▸ Stored data entries:

"""

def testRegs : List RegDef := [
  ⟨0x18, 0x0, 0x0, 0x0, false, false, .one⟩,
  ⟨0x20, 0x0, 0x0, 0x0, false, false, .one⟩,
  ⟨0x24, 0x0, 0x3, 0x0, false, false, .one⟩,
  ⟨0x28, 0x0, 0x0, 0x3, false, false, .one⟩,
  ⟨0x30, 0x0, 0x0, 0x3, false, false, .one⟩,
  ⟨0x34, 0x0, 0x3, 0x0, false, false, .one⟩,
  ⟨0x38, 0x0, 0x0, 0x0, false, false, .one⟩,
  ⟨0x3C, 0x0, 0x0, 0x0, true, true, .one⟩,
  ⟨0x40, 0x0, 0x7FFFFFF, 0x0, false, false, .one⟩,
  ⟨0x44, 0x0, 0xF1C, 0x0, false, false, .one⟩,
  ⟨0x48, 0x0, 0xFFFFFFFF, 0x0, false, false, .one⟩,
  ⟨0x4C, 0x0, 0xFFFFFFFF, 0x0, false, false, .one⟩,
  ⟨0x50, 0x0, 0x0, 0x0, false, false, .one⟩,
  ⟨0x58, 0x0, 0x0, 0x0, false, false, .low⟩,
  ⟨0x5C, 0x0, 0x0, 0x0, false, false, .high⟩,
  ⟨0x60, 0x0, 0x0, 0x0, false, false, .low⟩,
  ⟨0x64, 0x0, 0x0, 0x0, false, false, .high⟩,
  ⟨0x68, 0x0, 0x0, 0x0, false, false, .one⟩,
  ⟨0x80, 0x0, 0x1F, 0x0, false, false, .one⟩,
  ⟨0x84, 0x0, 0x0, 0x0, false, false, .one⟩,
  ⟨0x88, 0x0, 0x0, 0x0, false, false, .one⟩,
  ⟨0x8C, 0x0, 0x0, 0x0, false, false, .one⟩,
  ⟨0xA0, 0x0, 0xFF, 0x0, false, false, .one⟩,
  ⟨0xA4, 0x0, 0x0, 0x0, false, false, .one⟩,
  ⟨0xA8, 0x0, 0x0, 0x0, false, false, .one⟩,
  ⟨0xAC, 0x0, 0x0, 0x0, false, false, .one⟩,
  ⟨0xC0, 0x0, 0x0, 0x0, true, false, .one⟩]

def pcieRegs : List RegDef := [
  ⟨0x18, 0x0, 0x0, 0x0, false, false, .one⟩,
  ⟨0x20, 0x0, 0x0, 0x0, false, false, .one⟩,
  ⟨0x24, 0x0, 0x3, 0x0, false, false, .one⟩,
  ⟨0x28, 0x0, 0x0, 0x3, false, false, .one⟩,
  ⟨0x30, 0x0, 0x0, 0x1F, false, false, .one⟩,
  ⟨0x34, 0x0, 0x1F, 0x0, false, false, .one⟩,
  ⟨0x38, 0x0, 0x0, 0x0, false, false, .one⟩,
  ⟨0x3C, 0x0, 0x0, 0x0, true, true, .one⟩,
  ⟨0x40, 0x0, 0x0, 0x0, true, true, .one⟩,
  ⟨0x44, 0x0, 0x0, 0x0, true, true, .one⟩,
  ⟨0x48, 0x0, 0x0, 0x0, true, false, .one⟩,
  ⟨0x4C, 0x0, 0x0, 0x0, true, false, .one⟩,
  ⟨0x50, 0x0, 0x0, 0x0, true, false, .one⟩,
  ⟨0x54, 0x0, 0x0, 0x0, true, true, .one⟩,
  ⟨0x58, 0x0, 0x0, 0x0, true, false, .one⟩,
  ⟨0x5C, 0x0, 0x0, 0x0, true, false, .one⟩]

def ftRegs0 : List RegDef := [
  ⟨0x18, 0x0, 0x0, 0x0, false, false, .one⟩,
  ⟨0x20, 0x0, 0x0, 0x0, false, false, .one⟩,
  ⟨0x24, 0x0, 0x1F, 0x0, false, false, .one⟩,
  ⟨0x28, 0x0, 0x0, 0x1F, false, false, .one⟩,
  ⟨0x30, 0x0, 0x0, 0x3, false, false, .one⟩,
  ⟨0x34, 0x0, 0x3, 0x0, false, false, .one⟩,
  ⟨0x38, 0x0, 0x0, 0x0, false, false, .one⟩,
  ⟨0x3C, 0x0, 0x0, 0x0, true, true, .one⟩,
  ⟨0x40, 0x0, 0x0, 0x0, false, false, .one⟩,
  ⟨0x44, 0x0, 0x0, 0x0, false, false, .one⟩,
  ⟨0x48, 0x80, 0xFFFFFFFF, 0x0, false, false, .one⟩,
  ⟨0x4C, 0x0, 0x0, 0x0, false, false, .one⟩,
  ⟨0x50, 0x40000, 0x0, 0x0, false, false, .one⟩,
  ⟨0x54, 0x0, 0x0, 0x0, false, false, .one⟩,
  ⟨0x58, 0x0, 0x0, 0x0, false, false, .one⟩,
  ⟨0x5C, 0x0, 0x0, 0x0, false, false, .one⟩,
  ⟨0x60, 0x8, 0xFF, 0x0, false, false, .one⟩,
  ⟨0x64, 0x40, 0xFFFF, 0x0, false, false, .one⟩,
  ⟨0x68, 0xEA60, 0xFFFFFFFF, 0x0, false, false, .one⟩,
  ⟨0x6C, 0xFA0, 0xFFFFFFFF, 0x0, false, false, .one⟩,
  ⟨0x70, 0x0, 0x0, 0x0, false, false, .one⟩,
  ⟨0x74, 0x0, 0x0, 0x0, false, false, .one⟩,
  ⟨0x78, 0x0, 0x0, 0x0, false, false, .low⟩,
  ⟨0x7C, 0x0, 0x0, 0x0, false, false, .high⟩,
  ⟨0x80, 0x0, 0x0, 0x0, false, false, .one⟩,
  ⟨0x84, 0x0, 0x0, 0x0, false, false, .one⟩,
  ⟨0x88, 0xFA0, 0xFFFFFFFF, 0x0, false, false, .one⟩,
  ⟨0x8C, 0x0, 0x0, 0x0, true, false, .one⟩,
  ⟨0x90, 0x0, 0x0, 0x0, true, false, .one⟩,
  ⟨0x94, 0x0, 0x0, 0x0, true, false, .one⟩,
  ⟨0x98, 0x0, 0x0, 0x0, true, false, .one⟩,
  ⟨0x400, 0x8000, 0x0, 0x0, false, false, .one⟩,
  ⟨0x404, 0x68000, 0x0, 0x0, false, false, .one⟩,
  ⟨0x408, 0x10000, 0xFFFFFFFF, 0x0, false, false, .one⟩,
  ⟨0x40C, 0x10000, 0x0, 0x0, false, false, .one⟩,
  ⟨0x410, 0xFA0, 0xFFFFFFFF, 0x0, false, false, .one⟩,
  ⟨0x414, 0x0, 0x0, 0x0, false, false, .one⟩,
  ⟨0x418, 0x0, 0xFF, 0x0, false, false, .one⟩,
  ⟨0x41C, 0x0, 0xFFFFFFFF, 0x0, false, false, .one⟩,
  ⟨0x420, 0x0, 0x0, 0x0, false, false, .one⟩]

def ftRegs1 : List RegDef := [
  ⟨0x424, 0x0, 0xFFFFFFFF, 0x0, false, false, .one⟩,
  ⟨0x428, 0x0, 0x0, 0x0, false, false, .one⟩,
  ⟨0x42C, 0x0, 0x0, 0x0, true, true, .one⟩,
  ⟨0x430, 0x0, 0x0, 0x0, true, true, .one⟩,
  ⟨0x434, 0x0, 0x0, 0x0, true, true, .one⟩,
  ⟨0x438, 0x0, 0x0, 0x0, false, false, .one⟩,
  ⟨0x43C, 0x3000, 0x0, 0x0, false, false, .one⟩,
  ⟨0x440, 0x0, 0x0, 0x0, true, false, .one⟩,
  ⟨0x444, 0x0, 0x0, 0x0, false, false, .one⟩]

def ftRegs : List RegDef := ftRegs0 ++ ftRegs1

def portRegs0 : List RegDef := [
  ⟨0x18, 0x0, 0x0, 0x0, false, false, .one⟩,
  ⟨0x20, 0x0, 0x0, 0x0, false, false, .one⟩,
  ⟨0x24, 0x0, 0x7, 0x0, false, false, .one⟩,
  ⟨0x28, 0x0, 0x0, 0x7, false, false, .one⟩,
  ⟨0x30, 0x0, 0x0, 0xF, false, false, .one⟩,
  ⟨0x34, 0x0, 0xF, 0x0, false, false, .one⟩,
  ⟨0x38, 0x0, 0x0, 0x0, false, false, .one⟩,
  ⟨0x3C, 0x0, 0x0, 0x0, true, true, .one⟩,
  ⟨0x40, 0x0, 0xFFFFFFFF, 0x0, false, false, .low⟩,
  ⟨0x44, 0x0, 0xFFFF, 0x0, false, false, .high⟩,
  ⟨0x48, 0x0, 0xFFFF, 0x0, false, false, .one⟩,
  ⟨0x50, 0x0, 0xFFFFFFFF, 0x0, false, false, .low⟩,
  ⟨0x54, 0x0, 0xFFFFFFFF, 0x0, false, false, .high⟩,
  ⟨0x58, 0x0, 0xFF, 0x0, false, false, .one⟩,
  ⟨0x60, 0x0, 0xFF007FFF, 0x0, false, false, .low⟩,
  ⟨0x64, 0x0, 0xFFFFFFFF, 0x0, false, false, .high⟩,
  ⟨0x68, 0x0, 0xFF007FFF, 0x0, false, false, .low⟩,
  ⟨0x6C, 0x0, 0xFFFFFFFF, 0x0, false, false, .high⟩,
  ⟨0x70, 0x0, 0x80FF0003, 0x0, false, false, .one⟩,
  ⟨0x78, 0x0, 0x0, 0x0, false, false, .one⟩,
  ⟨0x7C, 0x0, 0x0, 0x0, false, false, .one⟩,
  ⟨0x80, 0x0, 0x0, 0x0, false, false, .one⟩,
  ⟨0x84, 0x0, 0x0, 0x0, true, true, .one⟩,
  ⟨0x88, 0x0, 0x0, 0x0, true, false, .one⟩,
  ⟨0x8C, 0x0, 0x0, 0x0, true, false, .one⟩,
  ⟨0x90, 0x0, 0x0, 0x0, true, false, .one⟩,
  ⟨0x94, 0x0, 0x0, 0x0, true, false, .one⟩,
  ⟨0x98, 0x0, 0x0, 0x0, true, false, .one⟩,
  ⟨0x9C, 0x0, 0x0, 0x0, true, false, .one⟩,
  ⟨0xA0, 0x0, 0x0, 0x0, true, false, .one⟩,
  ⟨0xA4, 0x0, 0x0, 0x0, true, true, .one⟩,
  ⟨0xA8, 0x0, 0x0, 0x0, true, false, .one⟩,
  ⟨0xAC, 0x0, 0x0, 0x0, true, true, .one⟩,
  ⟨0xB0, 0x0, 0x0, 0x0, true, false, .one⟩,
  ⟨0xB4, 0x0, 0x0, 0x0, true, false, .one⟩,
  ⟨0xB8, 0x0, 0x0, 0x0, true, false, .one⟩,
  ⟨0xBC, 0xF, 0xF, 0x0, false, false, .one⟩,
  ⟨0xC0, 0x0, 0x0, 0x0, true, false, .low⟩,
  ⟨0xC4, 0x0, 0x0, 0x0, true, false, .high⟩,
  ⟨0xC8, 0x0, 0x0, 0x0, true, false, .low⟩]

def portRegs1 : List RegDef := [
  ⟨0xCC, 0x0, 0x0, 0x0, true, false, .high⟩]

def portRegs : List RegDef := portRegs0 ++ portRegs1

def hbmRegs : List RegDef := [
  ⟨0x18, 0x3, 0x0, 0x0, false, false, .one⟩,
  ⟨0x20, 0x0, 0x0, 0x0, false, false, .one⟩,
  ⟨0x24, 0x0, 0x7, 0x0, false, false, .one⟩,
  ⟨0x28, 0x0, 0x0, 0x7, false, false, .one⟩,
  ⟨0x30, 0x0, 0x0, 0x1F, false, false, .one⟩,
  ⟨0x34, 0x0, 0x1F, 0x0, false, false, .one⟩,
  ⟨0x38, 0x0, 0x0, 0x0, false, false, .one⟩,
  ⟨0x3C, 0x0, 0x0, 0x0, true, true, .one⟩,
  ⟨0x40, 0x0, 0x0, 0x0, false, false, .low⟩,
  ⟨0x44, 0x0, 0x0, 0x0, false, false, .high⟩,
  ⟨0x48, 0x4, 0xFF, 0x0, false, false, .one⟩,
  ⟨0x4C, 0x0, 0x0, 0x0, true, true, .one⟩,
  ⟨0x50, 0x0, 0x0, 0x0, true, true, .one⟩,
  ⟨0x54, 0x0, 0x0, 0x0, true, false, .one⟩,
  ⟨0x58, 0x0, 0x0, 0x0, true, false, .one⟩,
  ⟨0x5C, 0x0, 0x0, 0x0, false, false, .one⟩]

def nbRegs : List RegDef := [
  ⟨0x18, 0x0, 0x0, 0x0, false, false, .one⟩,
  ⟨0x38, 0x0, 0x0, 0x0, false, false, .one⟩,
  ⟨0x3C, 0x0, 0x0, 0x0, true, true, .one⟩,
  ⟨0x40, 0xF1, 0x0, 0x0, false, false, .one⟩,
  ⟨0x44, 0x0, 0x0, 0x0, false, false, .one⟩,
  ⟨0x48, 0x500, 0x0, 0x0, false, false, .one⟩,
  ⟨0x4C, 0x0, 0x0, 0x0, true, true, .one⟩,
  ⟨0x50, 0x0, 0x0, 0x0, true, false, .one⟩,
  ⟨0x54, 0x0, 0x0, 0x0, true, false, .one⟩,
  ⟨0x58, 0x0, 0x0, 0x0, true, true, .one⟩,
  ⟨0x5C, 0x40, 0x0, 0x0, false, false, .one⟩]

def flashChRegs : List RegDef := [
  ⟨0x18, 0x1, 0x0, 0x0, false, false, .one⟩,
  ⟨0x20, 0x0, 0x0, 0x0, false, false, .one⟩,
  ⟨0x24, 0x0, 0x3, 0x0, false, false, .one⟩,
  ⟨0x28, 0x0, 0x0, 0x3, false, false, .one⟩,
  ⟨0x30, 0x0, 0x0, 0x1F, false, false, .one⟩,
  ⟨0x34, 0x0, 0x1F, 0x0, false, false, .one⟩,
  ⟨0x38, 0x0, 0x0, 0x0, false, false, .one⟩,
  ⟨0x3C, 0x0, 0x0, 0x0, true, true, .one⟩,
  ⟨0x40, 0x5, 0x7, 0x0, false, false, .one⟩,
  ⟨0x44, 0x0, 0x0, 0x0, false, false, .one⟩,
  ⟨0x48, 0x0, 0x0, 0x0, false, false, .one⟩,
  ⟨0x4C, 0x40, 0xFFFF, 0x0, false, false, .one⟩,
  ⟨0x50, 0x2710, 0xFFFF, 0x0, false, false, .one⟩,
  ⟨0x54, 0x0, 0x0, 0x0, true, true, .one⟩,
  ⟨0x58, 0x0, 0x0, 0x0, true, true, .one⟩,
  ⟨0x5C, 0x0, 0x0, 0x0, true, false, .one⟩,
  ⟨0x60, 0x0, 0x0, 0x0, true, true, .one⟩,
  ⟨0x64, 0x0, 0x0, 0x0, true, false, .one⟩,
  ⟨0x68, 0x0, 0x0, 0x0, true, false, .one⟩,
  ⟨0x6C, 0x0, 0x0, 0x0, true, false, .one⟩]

"""

▸ WHAT TO DO:
Scan the lines above for the word "high", then copy each line that has it.

▸ REPLY:
  ⟨0x5C, 0x0, 0x0, 0x0, false, false, .high⟩,
  ⟨0x64, 0x0, 0x0, 0x0, false, false, .high⟩,
  ⟨0x7C, 0x0, 0x0, 0x0, false, false, .high⟩,
  ⟨0x44, 0x0, 0xFFFF, 0x0, false, false, .high⟩,
  ⟨0x54, 0x0, 0xFFFFFFFF, 0x0, false, false, .high⟩,
  ⟨0x64, 0x0, 0xFFFFFFFF, 0x0, false, false, .high⟩,
  ⟨0x6C, 0x0, 0xFFFFFFFF, 0x0, false, false, .high⟩,
  ⟨0xC4, 0x0, 0x0, 0x0, true, false, .high⟩,
  ⟨0xCC, 0x0, 0x0, 0x0, true, false, .high⟩]
  ⟨0x44, 0x0, 0x0, 0x0, false, false, .high⟩,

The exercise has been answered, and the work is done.